合并两个data.frame,将所有匹配行保留在R中
我正在努力合并两个data.frame,其中一个df中出现na值合并两个data.frame,将所有匹配行保留在R中,r,R,我正在努力合并两个data.frame,其中一个df中出现na值 sampleA <- structure(list(Nom_xp = "A1MRJ", Rep = 1L, GB05 = 102L, GB05.1 = 102L, GB18 = 177L, GB18.1 = 177L, GB06 = 240L, GB06.1 = 240L, GB27 = 169L, GB27.1 = 169L, GB24 = 240L, GB24.1 = 242L, GB28 = NA_
sampleA <- structure(list(Nom_xp = "A1MRJ", Rep = 1L, GB05 = 102L, GB05.1 = 102L,
GB18 = 177L, GB18.1 = 177L, GB06 = 240L, GB06.1 = 240L, GB27 = 169L,
GB27.1 = 169L, GB24 = 240L, GB24.1 = 242L, GB28 = NA_integer_,
GB28.1 = NA_integer_, GB15 = 142L, GB15.1 = 144L, GB02 = 197L,
GB02.1 = 197L, GB10 = 126L, GB10.1 = 134L, GB14 = 181L, GB14.1 = 193L), .Names = c("Nom_xp",
"Rep", "GB05", "GB05.1", "GB18", "GB18.1", "GB06", "GB06.1",
"GB27", "GB27.1", "GB24", "GB24.1", "GB28", "GB28.1", "GB15",
"GB15.1", "GB02", "GB02.1", "GB10", "GB10.1", "GB14", "GB14.1"
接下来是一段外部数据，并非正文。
/-- The frame of a slow-tier granule: compressed where it fits in 15 sectors of 128 bytes, else the granule raw (06 R168). -/
def frameOf (bs : List Byte) : List Byte :=
  let f := Config.frame bs
  if f.length ≤ 15 * 128 then f ++ zeros (128 * max 1 (ceilDiv f.length 128) - f.length) else bs

/-- Sectors of a granule's frame: 1 to 16 (06 R168). -/
def sectorsOf (bs : List Byte) : Nat := min 16 (max 1 (ceilDiv (frameOf bs).length 128))

/-- The fabric node of a core, or of the hub. -/
def nodeOf (src : Nat) : Nat := if src < 256 then src / 64 else 4

/-- Bytes of the frame of the granule at a key, in a memory's contents. -/
def frameBytes (ram : Memory) (k : Nat) : Nat := 128 * sectorsOf (rdN ram (k - k % 2048) 2048)

/-- Accounting of bytes that core `src`, or the hub as 256, moved at a home (15 R397). In the slow tier a read reads the
sectors of its granule's frame, and a part-granule write reads the frame that stood in `old` and writes one (06 R169); a
granule read there crosses the fabric with its 2,048 bytes (06 R161). -/
def Hw.account (m : Hw) (c : Nat) (src : Nat) (l : Loc) (n : Nat) (store : Bool) (old : Memory) : Hw :=
  let key (g : Nat) := pathKey src 256 g
  match l with
  | .ram k =>
    let q := keyQ k
    let slow := keyTier k != 0
    let m :=
      if !slow then m.count 8 c ((if store then 6 else 2) + q) n
      else if !store then m.count 8 c (10 + q) (frameBytes m.mem.ram k)
      else if n = 2048 then m.count 8 c (14 + q) (frameBytes m.mem.ram k)
      else (m.count 8 c (10 + q) (frameBytes old k)).count 8 c (14 + q) (frameBytes m.mem.ram k)
    m.traffic (some c) (nodeOf src) q (if slow && !store then 2048 else n) (key (k / 2048))
  | .host _ => (m.count 8 c (if store then 19 else 18) n).traffic (some c) (nodeOf src) 4 n (key 0)
  | .quay _ => m.traffic (some c) (nodeOf src) 4 n (key 0)

/-- The control processor's reads of context memory cross the link of the quarter they are homed in (01 R20). -/
def Hw.ctlRead (m : Hw) (c va n : Nat) : Hw :=
  (pieces va n).foldl (fun (m : Hw) p => match m.locOf c p.1 with
    | some (_, _, some (.ram k)) => m.traffic (some c) (keyQ k) 4 p.2 (pathKey 256 256 (k / 2048))
    | _ => m) m

/-- What the control processor writes to a quarter crosses its link. -/
def Hw.ctlWrite (m : Hw) (c q n : Nat) : Hw := m.traffic (some c) 4 q n (pathKey 256 256 0)

/-- The reads of a page-table walk cross the fabric from the table quarter to the walking core's (01 R20, 07 R195). -/
def Hw.walkTraffic (m : Hw) (core ctx va : Nat) : Hw :=
  match mget m.ctxs ctx with
  | none => m
  | some x => (x.walkReads va).foldl (fun (m : Hw) p =>
      m.traffic (some ctx) (core / 64) x.tableQ p.2 (pathKey core 256 (p.1 / 2048))) m

/-! ### Signals (02 R59 to R61, 15 R395) -/

/-- A signal of a core on its way to a bollard. -/
def Hw.signal (m : Hw) (src ctx e tgt bol : Nat) (set : Bool) (val : Word32) : Hw :=
  { m.updCore tgt fun c => { c with inbox := c.inbox ++ [(⟨m.postNo, src, ctx, e, bol, set, val⟩ : Signal)] } with
    postNo := m.postNo + 1 }.traffic (some ctx) (nodeOf src) (nodeOf tgt) Config.signalBytes (pathKey (min src 256) tgt 0)

/-- The path of a class C0 packet: the third quarter of a detour, if any. Signals take the path of item 0. -/
def Hw.pathOf (m : Hw) (src dst item : Nat) : Option Nat := m.detourOf (nodeOf src) (nodeOf dst) (pathKey src dst item)

/-- A signal of a core, or of the hub as 256, that is on its way to core `core` ahead of packet `no` of the same source and path;
those of bollard `but` do not count (11 R300). -/
def Hw.signalAhead (m : Hw) (core src no : Nat) (path : Option Nat) (but : Option Nat) : Bool :=
  (m.core core).inbox.any fun q => min q.src 256 == src && q.no < no && some q.bol != but && m.pathOf src core 0 == path

/-- A credit of a core that is on its way to core `core` ahead of packet `no` of the same path (11 R300). -/
def Hw.creditAhead (m : Hw) (core src no : Nat) (path : Option Nat) : Bool :=
  m.creditsInFlight.any fun k => k.core == src && k.owner == core && k.no < no && m.pathOf src core k.land == path

/-- A signal has reached its core: no packet of its source, target and path is ahead of it (11 R300). -/
def Hw.arrived (m : Hw) (core : Nat) (s : Signal) : Bool :=
  let src := min s.src 256
  let path := m.pathOf src core 0
  !m.signalAhead core src s.no path (some s.bol) && !m.creditAhead core src s.no path

/-- A hub update that the hub itself generates, `src` 256, or 257 for a swap increment: held while the context is not
resident. -/
def Hw.hubUpdateAs (m : Hw) (src ctx core bol : Nat) (set : Bool) (val : Word32) : Hw :=
  match mget m.ctxs ctx with
  | none => m
  | some x =>
    if m.runs core ctx then m.signal src ctx 0 core bol set val
    else { m with ctxs := mset m.ctxs ctx { x with held := x.held ++ [⟨core, bol, set, val, src == 257⟩] } }

def Hw.hubUpdate (m : Hw) (ctx core bol : Nat) (set : Bool) (val : Word32) : Hw :=
  m.hubUpdateAs 256 ctx core bol set val

/-! ### Faults (06 R176, R178) -/

/-- A fault record with everything 0 but what a fault without a memory request carries. -/
def FaultRec.base (m : Hw) (code core thread tag ctx : Nat) : FaultRec :=
  { num := 0, code := code, core := core, thread := thread, store := false, fetch := false, opTag := tag, va := 0
    homeQ := 0, homeT := 3, dev := 0, chan := 0, bank := 0, array := 0, row := 0, synd := 0, tide := m.now, ctx := ctx }

/-- The elements of a list in an order that `pick` chooses: which of those left comes next, step by step. -/
def dealt {α : Type} (pick : Nat → Nat) : Nat → List α → List α
  | 0, _ => []
  | n + 1, l =>
    match l.drop (pick n % l.length) with
    | [] => []
    | x :: _ => x :: dealt pick n (l.eraseIdx (pick n % l.length))

/-- The channel of a granule of a home: consecutive granules visit every unit in service once per interleave round, in an
order fixed by a hash (06 R159, R181). -/
def Hw.unitOf (m : Hw) (home g : Nat) : Nat :=
  let us := m.units (home / 2) (home % 2)
  let n := max us.length 1
  lget (dealt (Config.chanPick home (g / n)) us.length us) (g % n) 0

/-- Device, channel, bank and row of a key: stack 0 to 3 and channel 0 to 31, or package 0 to 15 (06 R158, R159, R178). -/
def Hw.placeOf (m : Hw) (k : Nat) : Nat × Nat × Nat × Nat :=
  let home := k / 2 ^ 44
  let g := k % 2 ^ 44 / 2048
  let u := m.unitOf home g
  let b := Config.bankOf home (g / max (m.units (home / 2) (home % 2)).length 1)
  let row := Config.rowOf home g % 2 ^ 32
  if keyTier k = 0 then (u / 32 % 4, u % 32, b % 64, row) else (u % 16, 0, b % 32, row)

/-- Index in SNAP_CHAN of a key's channel or package (18 R458). -/
def Hw.chanOf (m : Hw) (k : Nat) : Nat :=
  let p := m.placeOf k
  if keyTier k = 0 then 144 * keyQ k + 32 * p.1 + p.2.1 else 144 * keyQ k + 128 + p.1

/-- The payload of 0x0288 and 0x0289 for a key. -/
def Hw.bankPayload (m : Hw) (k : Nat) : List (Nat × Nat) :=
  let p := m.placeOf k
  [(2, keyQ k), (2, keyTier k), (4, p.1), (5, p.2.1), (6, p.2.2.1), (13, 0), (32, p.2.2.2)]

/-- The places a fault record names for a request. -/
def FaultRec.place (r : FaultRec) (m : Hw) (l : Loc) : FaultRec :=
  match l with
  | .ram k =>
    let b := m.placeOf k
    { r with homeQ := keyQ k, homeT := keyTier k, dev := b.1, chan := b.2.1, bank := b.2.2.1, row := b.2.2.2 }
  | .host _ => { r with homeT := 2 }
  | .quay _ => r

/-- A thread stops: it starts no further op, and its ops in progress end at once; requests in flight go on. -/
def Core.stopThread (c : Core) (t : Nat) : Core :=
  let x := c.thread t
  let first := (c.ops.find? fun o => o.thread == t).map (·.addr)
  let keep := c.reqs.filter fun r => r.thread != t || r.issued.isSome
  { c with
    threads := lset c.threads t { x with st := if x.st == .idle || x.st == .ended then x.st else .stopped
                                         next := first <|> x.next }
    ops := c.ops.filter fun o => o.thread != t
    -- a load that waited for one that leaves goes its own way
    reqs := keep.map fun r => match r.into with
      | some i => if keep.any fun q => q.id == i then r else { r with into := none }
      | none => r }

/-- Every thread of a core stops. -/
def Core.stopAll (c : Core) : Core := (List.range 4).foldl Core.stopThread c

/-- A fault detected by the hardware: the op's thread stops, and the record waits for firmware. -/
def Hw.fault (m : Hw) (core thread : Nat) (r : FaultRec) : Hw :=
  (m.updCore core fun c => c.stopThread thread).updCtx r.ctx fun x => { x with detected := x.detected ++ [r] }

/-- The payload of a fault event (14 R383). -/
def faultPayload (r : FaultRec) : List (Nat × Nat) :=
  [(32, r.opTag), (8, r.core), (2, r.thread), (22, 0), (32, r.num)]

/-- Location and AUX of the error-log record of a fault: 0x0288's packing and the syndrome. -/
def faultLoc (r : FaultRec) : Nat :=
  packFields [(2, r.homeQ), (2, r.homeT), (4, r.dev), (5, r.chan), (6, r.bank), (13, 0), (32, r.row)]

/-- Puts a record into the context's fault log (14 R380) and posts its event; memory faults also write the error log. -/
def Hw.recordFault (m : Hw) (c : Nat) (r : FaultRec) : Hw :=
  match mget m.ctxs c with
  | none => m
  | some x =>
    let r := { r with num := x.faultNext }
    let x := if x.faults.length < 64 then { x with faults := x.faults ++ [r], faultNext := x.faultNext + 1 }
      else { x with faultLost := x.faultLost + 1, faultNext := x.faultNext + 1 }
    let m := { m with ctxs := mset m.ctxs c { x with stopFault := x.stopFault <|> some r } }
    let m := m.event r.code (some c) (faultPayload r)
    if 0x0280 ≤ r.code && r.code ≤ 0x0282 then m.logErrorAt r.tide r.code (some c) false (faultLoc r) r.synd else m

/-- Every thread of the context stops on every core. -/
def Hw.stopThreads (m : Hw) (c : Nat) : Hw :=
  (m.ctxCores c).foldl (fun m k => if (m.core k).ctx == some c then m.updCore k Core.stopAll else m) m

/-! ### Clearing (02 R67) -/

/-- A core clears its context state; its banks are plan configuration and stay with the context. What reaches its bollards
later is still on its way (02 R69). -/
def Hw.clearCore (m : Hw) (k : Nat) : Hw := m.setCore k { Core.cleared with inbox := (m.core k).inbox }

/-- A core keeps its position but no context: the banks stay. -/
def Hw.clearKeep (m : Hw) (k : Nat) : Hw :=
  let c := m.core k
  m.setCore k { Core.clearedWith c.fset c.route with inbox := c.inbox }

/-! ### Espor answers (14 R364, R370) -/

/-- Parameter byte `off` of a pair's request, `n` bytes. -/
def Pair.arg (p : Pair) (off n : Nat) : Nat := leNat (rdN p.req (32 + off) n)

def Pair.cmd (p : Pair) : Nat := leNat (rdN p.req 0 2)
def Pair.len (p : Pair) : Nat := leNat (rdN p.req 2 1)
def Pair.seq (p : Pair) : Nat := leNat (rdN p.req 4 2)
def Pair.ctxNo (p : Pair) : Nat := leNat (rdN p.req 6 2) % 1024
def Pair.ctxv (p : Pair) : Bool := leNat (rdN p.req 6 2) / 1024 % 2 == 1
def Pair.xaddr (p : Pair) : Nat := leNat (rdN p.req 8 8)
def Pair.xlen (p : Pair) : Nat := leNat (rdN p.req 16 4)

/-- The response of a pair: parameters and header, then STATE reads DONE. -/
def Pair.answer (p : Pair) (defer : Bool) (status detail : Nat) (out : List Byte) : Pair :=
  let h := leBytes 16 (packFields [(3, 0), (1, b2n defer), (12, 0), (16, status), (16, p.seq), (16, p.cmd), (64, detail)])
    ++ leBytes 16 out.length
  { p with resp := wrN [] 0 (h ++ out.take 224), st := .done }

/-- Firmware writes the response of pair `n`; its message follows (14 R364). -/
def Hw.answer (m : Hw) (n : Nat) (defer : Bool) (status detail : Nat) (out : List Byte) : Hw :=
  let e := m.espor
  { m with espor := { e with pairs := mset e.pairs n ((e.pair n).answer defer status detail out)
                             order := e.order.filter fun k => k != n } }.notify 1 n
), row.names = 32L, class = "data.frame")
sampleB <- structure(list(Nom_xp = "A1MRJ", Rep = 2L, GB05 = NA, GB05.1 = NA,
GB18 = 177L, GB18.1 = 177L, GB06 = 240L, GB06.1 = 240L, GB27 = 169L,
GB27.1 = 169L, GB24 = 240L, GB24.1 = 242L, GB28 = 390L, GB28.1 = 390L,
GB15 = 142L, GB15.1 = 144L, GB02 = 197L, GB02.1 = 197L, GB10 = 126L,
GB10.1 = 134L, GB14 = 181L, GB14.1 = 193L), .Names = c("Nom_xp",
"Rep", "GB05", "GB05.1", "GB18", "GB18.1", "GB06", "GB06.1",
"GB27", "GB27.1", "GB24", "GB24.1", "GB28", "GB28.1", "GB15",
"GB15.1", "GB02", "GB02.1", "GB10", "GB10.1", "GB14", "GB14.1"
), row.names = 33L, class = "data.frame")
我会认为:
output <- merge(A,B,by="Nom_xp",all.x=T,all.y=T)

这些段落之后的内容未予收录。